THE TASK >> Below are entries. Reproduce exactly the lines between the line holding "17 R329. -/" and the line holding "(Cause.bufferTable.code = 0x28", inclusive, and only those.

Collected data
= = =

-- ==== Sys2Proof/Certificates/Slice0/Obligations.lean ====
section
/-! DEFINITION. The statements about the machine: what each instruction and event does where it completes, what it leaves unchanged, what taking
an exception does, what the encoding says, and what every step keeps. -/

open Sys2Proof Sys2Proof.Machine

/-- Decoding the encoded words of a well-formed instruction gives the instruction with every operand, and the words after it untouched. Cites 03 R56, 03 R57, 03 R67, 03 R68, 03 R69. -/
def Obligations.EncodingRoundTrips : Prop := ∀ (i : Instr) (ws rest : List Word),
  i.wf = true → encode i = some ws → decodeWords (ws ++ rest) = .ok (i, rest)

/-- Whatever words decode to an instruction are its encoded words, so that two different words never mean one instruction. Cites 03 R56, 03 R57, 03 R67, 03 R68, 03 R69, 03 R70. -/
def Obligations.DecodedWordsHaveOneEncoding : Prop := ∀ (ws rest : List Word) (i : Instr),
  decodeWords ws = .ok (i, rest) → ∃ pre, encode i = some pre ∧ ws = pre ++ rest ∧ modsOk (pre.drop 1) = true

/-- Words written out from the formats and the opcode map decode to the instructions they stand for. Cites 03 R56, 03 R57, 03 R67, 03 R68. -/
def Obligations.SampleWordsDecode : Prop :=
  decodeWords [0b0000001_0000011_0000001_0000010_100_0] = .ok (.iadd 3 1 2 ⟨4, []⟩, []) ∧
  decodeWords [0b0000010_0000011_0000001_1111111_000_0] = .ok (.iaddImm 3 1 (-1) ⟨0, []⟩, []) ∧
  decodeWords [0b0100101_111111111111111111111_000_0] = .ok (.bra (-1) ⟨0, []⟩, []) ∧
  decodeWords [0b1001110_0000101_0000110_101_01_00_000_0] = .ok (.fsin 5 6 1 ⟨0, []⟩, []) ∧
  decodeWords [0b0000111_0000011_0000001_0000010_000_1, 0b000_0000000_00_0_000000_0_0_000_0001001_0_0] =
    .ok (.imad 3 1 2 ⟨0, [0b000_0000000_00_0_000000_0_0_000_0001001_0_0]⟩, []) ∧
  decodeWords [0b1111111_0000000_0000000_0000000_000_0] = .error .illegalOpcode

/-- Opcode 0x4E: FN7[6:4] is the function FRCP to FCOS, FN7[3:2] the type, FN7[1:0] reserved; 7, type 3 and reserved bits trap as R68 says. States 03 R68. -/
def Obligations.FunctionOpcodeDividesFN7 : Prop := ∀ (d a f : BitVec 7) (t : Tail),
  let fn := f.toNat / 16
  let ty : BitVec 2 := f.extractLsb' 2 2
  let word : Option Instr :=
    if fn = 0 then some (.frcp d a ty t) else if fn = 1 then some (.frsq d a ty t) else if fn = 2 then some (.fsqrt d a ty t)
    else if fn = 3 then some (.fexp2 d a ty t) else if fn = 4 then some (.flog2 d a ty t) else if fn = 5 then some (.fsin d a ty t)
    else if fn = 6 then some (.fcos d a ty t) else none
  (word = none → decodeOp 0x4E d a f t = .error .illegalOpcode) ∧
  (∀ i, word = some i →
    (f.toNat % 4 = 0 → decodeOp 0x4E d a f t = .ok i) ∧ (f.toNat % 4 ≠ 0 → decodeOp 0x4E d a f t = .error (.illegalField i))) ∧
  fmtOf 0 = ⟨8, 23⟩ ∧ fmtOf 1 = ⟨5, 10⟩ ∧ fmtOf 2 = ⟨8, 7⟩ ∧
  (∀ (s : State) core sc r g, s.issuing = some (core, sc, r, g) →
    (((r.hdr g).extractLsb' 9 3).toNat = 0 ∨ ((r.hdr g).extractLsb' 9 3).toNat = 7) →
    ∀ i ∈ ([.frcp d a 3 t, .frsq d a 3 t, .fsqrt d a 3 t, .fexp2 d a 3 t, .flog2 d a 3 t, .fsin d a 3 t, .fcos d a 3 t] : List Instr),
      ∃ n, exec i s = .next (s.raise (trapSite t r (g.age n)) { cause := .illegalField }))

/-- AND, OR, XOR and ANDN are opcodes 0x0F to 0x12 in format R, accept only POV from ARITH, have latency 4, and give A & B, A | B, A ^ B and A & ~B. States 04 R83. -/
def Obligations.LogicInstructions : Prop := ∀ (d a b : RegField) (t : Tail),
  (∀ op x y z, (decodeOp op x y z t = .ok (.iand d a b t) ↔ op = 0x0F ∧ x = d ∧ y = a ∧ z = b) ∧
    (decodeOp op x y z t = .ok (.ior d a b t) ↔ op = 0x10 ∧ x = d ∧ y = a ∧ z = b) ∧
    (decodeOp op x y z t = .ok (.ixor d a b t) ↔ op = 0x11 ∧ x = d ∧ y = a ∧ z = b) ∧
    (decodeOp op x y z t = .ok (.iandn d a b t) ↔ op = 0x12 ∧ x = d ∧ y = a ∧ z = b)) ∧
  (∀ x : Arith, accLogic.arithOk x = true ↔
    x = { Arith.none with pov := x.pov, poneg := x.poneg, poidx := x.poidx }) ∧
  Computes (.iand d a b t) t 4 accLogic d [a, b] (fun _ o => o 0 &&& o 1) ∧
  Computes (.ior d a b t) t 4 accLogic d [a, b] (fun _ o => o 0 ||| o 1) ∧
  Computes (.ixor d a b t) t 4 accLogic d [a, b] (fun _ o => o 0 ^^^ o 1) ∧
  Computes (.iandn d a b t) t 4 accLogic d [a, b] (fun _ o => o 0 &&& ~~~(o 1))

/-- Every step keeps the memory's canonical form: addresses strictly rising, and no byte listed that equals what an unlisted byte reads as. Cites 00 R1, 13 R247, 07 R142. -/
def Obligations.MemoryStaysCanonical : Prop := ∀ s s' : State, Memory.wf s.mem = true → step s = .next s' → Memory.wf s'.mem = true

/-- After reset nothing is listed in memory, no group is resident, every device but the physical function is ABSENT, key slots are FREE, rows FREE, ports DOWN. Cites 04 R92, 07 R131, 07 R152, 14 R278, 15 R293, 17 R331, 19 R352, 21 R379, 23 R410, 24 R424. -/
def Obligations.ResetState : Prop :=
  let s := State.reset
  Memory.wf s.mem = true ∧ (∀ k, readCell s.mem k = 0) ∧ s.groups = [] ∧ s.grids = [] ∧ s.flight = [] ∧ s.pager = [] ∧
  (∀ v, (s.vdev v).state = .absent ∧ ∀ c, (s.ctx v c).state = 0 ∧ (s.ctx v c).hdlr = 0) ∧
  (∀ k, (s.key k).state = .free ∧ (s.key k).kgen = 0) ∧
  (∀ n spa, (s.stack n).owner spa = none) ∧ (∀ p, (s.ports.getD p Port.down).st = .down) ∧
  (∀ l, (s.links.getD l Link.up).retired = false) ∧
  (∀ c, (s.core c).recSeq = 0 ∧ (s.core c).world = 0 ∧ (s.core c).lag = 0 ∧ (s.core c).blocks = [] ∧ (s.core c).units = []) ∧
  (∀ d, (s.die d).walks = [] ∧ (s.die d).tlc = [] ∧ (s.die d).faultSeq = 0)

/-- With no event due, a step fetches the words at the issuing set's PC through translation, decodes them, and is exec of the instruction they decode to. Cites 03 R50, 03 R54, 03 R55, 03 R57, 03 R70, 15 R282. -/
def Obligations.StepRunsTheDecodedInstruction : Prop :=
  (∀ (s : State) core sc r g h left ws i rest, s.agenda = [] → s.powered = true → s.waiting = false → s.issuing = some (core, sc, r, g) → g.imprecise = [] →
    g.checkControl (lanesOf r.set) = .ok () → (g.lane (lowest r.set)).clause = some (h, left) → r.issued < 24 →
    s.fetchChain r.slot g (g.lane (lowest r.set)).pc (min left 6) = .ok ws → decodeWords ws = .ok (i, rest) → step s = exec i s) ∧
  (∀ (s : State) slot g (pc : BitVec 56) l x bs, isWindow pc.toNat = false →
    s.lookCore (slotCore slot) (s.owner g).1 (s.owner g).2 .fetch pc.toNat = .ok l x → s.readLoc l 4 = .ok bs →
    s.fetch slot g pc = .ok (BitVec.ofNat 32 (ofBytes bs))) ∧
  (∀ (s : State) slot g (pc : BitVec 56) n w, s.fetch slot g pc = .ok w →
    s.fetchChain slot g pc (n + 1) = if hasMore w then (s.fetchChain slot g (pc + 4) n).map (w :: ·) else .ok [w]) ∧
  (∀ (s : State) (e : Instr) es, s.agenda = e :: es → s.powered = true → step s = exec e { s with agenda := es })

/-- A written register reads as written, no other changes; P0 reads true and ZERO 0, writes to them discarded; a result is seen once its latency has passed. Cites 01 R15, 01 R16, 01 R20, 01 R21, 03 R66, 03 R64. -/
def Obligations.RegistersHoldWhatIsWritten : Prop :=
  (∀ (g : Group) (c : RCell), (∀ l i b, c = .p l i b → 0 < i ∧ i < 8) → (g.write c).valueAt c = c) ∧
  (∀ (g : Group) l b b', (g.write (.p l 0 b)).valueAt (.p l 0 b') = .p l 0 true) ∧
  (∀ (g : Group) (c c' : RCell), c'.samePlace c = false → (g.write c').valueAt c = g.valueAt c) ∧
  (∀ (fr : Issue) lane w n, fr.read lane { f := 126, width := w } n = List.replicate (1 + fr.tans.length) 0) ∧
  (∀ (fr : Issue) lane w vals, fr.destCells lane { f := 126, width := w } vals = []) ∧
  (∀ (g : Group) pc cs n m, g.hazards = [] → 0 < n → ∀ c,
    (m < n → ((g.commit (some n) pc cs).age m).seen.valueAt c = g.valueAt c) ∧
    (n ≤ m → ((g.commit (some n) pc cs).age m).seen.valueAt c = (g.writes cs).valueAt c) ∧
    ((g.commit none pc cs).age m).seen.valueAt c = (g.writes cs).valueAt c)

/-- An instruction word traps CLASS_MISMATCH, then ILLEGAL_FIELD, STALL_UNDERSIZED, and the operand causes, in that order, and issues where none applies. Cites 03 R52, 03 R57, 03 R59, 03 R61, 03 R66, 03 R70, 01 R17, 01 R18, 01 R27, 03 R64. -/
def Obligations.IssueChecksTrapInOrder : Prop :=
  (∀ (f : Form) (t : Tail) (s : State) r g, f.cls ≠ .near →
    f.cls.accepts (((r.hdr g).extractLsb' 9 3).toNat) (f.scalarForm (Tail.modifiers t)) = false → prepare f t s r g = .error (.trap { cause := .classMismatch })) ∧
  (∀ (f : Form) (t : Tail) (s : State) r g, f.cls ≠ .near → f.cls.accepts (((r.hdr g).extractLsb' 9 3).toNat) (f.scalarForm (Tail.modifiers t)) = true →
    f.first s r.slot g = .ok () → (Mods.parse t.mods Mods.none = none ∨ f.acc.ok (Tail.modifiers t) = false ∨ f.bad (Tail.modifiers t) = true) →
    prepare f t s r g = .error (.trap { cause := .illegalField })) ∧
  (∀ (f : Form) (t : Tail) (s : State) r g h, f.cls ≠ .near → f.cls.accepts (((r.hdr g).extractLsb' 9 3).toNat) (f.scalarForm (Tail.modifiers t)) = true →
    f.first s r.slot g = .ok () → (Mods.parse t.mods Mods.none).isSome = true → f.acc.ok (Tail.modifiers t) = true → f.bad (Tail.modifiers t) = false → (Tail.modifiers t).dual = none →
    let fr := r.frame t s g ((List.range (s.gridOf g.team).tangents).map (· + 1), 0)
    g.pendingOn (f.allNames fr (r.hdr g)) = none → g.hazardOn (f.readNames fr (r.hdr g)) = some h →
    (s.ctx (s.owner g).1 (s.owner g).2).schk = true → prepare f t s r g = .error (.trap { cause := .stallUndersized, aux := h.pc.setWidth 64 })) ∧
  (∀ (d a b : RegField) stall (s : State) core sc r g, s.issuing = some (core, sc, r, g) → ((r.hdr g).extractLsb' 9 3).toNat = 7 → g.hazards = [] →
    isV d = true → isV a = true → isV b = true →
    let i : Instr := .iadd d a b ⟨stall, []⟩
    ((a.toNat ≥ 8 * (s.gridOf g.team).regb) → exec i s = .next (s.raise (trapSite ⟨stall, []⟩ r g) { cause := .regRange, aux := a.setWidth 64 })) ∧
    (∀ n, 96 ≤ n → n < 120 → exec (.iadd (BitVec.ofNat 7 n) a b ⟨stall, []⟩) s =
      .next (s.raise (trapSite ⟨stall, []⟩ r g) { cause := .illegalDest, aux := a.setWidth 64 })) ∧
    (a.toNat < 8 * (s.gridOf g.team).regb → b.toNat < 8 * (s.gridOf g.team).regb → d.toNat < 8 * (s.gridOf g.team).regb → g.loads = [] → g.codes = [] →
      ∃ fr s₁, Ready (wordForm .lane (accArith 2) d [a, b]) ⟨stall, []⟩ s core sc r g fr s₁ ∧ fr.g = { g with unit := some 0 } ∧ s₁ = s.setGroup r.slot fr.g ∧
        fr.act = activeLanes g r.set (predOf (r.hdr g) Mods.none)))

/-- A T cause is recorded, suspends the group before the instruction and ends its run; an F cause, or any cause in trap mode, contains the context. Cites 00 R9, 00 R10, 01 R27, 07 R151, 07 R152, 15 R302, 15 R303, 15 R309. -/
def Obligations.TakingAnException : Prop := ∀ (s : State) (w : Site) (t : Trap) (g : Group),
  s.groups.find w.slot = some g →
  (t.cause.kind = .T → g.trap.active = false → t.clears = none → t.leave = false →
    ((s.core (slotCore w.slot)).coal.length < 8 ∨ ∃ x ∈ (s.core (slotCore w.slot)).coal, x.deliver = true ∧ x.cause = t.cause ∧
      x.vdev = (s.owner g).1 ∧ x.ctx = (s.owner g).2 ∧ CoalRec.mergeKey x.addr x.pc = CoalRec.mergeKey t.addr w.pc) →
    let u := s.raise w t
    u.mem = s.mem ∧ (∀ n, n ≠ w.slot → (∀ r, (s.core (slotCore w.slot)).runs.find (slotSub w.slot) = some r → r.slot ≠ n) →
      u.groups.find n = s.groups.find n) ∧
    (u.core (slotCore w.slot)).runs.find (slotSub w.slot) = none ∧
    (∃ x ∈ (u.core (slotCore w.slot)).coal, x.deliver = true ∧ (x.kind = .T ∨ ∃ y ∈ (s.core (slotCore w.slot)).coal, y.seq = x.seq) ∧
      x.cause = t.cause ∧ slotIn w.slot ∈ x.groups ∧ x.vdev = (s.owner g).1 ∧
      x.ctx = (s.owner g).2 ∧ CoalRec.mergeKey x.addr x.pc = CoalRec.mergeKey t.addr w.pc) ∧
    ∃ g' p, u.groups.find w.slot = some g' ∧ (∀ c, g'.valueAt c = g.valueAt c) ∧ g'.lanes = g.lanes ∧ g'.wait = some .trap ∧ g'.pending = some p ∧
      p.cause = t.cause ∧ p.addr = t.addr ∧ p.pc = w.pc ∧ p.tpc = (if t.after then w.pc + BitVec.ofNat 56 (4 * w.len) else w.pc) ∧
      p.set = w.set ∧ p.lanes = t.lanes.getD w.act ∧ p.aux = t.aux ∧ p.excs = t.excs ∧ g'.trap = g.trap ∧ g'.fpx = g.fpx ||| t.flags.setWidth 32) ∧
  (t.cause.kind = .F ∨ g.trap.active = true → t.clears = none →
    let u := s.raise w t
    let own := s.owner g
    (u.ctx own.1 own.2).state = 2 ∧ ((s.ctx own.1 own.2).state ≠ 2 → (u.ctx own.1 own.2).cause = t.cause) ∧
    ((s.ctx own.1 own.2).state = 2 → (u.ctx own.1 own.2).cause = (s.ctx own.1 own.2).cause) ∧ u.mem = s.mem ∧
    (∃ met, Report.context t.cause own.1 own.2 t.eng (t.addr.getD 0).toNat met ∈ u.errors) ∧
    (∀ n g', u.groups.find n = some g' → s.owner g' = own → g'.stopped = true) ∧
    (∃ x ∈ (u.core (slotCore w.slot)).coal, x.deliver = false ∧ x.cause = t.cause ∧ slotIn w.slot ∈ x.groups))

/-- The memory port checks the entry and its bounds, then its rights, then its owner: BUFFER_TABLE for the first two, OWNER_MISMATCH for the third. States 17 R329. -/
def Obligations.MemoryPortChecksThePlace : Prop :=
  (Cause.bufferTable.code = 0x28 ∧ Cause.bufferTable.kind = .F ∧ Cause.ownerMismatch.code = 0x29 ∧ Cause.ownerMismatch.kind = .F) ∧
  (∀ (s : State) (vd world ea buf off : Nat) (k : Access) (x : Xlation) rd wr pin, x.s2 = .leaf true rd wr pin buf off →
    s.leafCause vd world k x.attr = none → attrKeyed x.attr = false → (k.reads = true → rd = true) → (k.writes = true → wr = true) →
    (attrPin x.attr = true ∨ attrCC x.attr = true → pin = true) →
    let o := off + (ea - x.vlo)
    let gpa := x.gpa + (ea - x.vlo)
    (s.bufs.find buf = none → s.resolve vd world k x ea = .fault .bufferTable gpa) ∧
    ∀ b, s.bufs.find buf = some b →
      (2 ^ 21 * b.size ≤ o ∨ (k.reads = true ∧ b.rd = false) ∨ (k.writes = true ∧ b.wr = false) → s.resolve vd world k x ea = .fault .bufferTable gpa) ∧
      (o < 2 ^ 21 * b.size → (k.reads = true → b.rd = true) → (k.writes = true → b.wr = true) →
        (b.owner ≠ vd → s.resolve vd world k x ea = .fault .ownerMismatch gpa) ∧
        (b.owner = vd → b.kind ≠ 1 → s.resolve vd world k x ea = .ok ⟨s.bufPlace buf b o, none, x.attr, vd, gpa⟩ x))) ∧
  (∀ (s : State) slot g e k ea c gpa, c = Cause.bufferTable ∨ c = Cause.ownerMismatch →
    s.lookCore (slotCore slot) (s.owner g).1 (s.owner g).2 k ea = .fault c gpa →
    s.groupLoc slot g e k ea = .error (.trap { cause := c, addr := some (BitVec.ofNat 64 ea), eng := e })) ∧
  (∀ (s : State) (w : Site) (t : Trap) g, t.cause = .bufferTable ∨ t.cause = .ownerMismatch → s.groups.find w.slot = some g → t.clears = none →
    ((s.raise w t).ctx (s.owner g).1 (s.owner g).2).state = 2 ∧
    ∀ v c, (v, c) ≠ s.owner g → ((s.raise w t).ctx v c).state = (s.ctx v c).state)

= = =

RESPONSE AREA >>
/-- The memory port checks the entry and its bounds, then its rights, then its owner: BUFFER_TABLE for the first two, OWNER_MISMATCH for the third. States 17 R329. -/
def Obligations.MemoryPortChecksThePlace : Prop :=
  (Cause.bufferTable.code = 0x28 ∧ Cause.bufferTable.kind = .F ∧ Cause.ownerMismatch.code = 0x29 ∧ Cause.ownerMismatch.kind = .F) ∧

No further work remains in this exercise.